The Pope is favourite to win Nobel peace prize as health fears grow

Pope John Paul II was the hottest tip as winner of this year's Nobel Peace Prize after the secretive committee sealed its verdict to be announced in 10 days time.

The Director of the Nobel Institute, Geir Lundestad, refused to be drawn on the committee's discussions, beyond saying the result would be announced on 10 October.

Speculation about the Nobel prize has been fueled by the Pope's deteriorating health. Stein Tonnesson, the director of the independent Peace Research Institute in Oslo, said the Pope was the most likely winner, although he thought the committee wanted a Muslim winner. "No Muslim candidate sent a message of peace in Iraq ... to the same degree as the Pope," he said.

The Pope was a stalwart opponent of the war in Iraq. Despite his poor health he mounted a sustained diplomatic campaign of resistance, sending envoys to Baghdad and Washington and welcoming Saddam Hussein's foreign minister Tariq Aziz, a Christian, for talks in the Vatican.

Rumours of the Nobel award came the day after the Pope made arrangements for what one insider called his "final sprint". On Sunday he announced the appointment of 31 new cardinals, who are to take office in October, four months ahead of schedule.

The 83-year-old Pope's health has deteriorated sharply in recent weeks. He has been suffering from Parkinson's disease for a decade, but rumours last week that he also has intestinal cancer have not been denied by the Vatican.

The decision to hold a consistory, the ceremony during which the appointment of new cardinals is confirmed, next month instead of in February as planned was interpreted by Vatican observers yesterday as a sign that the Pope knows "his days are numbered".

It is the conclave of cardinals, meeting a fortnight after a Pope's death, which chooses the successor to the throne of St Peter.

An Italian Vatican expert wrote yesterday that the decision to hold the consistory four months ahead of schedule was strongly rumoured to have been at the insistence of the Pope himself. His October calendar is already crowded with important events, including the silver jubilee of his papacy on 16 October and the beatification of his old friend Mother Teresa three days later. But the advice of those around him to schedule the Consistory not earlier than December was brusquely rejected. "John Paul didn't want to know," he wrote.

Those who see him close up report that the Pope's enormous energy is finally failing. He struggles to read aloud for more than five minutes at a stretch and has lost a lot of his spontaneity.

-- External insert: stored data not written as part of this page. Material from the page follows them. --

/-- Vector and predicate opcodes. -/
def breusVectorRows : List BRow :=
  [⟨0x20, .v, .v, .v, 0, true, false⟩, ⟨0x21, .v, .v, .v, 0, true, false⟩, ⟨0x22, .v, .v, .v, 0, true, false⟩,
   ⟨0x23, .v, .v, .v, 0, true, false⟩, ⟨0x24, .v, .v, .v, 0, true, false⟩, ⟨0x25, .v, .v, .v, 0, true, false⟩,
   ⟨0x26, .v, .v, .none, 0, true, false⟩, ⟨0x27, .v, .v, .none, 0, true, false⟩,
   ⟨0x28, .v, .v, .none, 0, true, false⟩, ⟨0x29, .v, .v, .none, 0, false, false⟩,
   ⟨0x2A, .v, .v, .v, 3, true, false⟩, ⟨0x2B, .v, .none, .none, 0x3FFF, true, false⟩,
   ⟨0x2C, .v, .s, .none, 0, true, false⟩, ⟨0x2D, .v, .s, .none, 0, true, false⟩,
   ⟨0x2E, .v, .none, .none, 0, true, false⟩, ⟨0x2F, .s, .v, .none, 0x3F, true, false⟩] ++
  [⟨0x30, .s, .v, .p, 0, true, false⟩, ⟨0x31, .s, .v, .p, 0, true, false⟩, ⟨0x34, .p, .v, .v, 3, true, false⟩,
   ⟨0x35, .p, .p, .p, 3, true, false⟩, ⟨0x36, .p, .p, .none, 0, true, false⟩, ⟨0x37, .p, .s, .s, 0, true, false⟩,
   ⟨0x38, .s, .p, .none, 0, true, false⟩]

/-- The opcode table of R184. -/
def breusRows : List BRow := breusScalarRows ++ breusVectorRows

/-- The row of an opcode. -/
def breusRow? (code : Nat) : Option BRow := breusRows.find? (·.code == code)

/-- Whether a place accepts an opcode (R184). -/
def Place.accepts (p : Place) (code : Nat) : Bool :=
  match breusRow? code with
  | none => false
  | some r => match p with
    | .score => true
    | .whorl => r.whorl
    | .tier => r.tier

/-- Whether a register field is legal: zero where unused, in range where used (R180). -/
def RegKind.ok : RegKind → Nat → Bool
  | .none, n => n == 0
  | .s, _ => true
  | .v, n => n < 8
  | .p, n => n < 4

def opcodeOf (w : W32) : Nat := bits 31 26 w.toNat
def destOf (w : W32) : Nat := bits 25 22 w.toNat
def srcAOf (w : W32) : Nat := bits 21 18 w.toNat
def srcBOf (w : W32) : Nat := bits 17 14 w.toNat
def immOf (w : W32) : BitVec 14 := w.setWidth 14

/-- A well-formed word of a place (R180, R184). -/
def wordOk (p : Place) (w : W32) : Bool :=
  match breusRow? (opcodeOf w) with
  | none => false
  | some r =>
    p.accepts r.code &&
    (r.code == 7 || (r.d.ok (destOf w) && r.a.ok (srcAOf w))) && r.b.ok (srcBOf w) &&
    (immOf w).toNat &&& (0x3FFF - r.imm) == 0 &&
    (if r.code == 0x13 || r.code == 0x14 then bits 13 12 w.toNat != 3
     else if r.code == 0x34 then bits 1 0 w.toNat != 3 else true)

The papal biographer, Marco Politi, quoted him as saying, "My travelling days are done." One of the newly appointed cardinals, Archbishop Philippe Barbarin of Lyon, France, told Europe 1 Radio yesterday, "The Pope is reaching the end of the road. It's a big responsibility for us. The Pope is in really bad shape."

The Pope has forced himself on through many years of ill health by giving himself new goals. The major milestones next month - his jubilee and the beatification of Mother Teresa - may have given him the will to continue thus far. Thus far, but perhaps no further.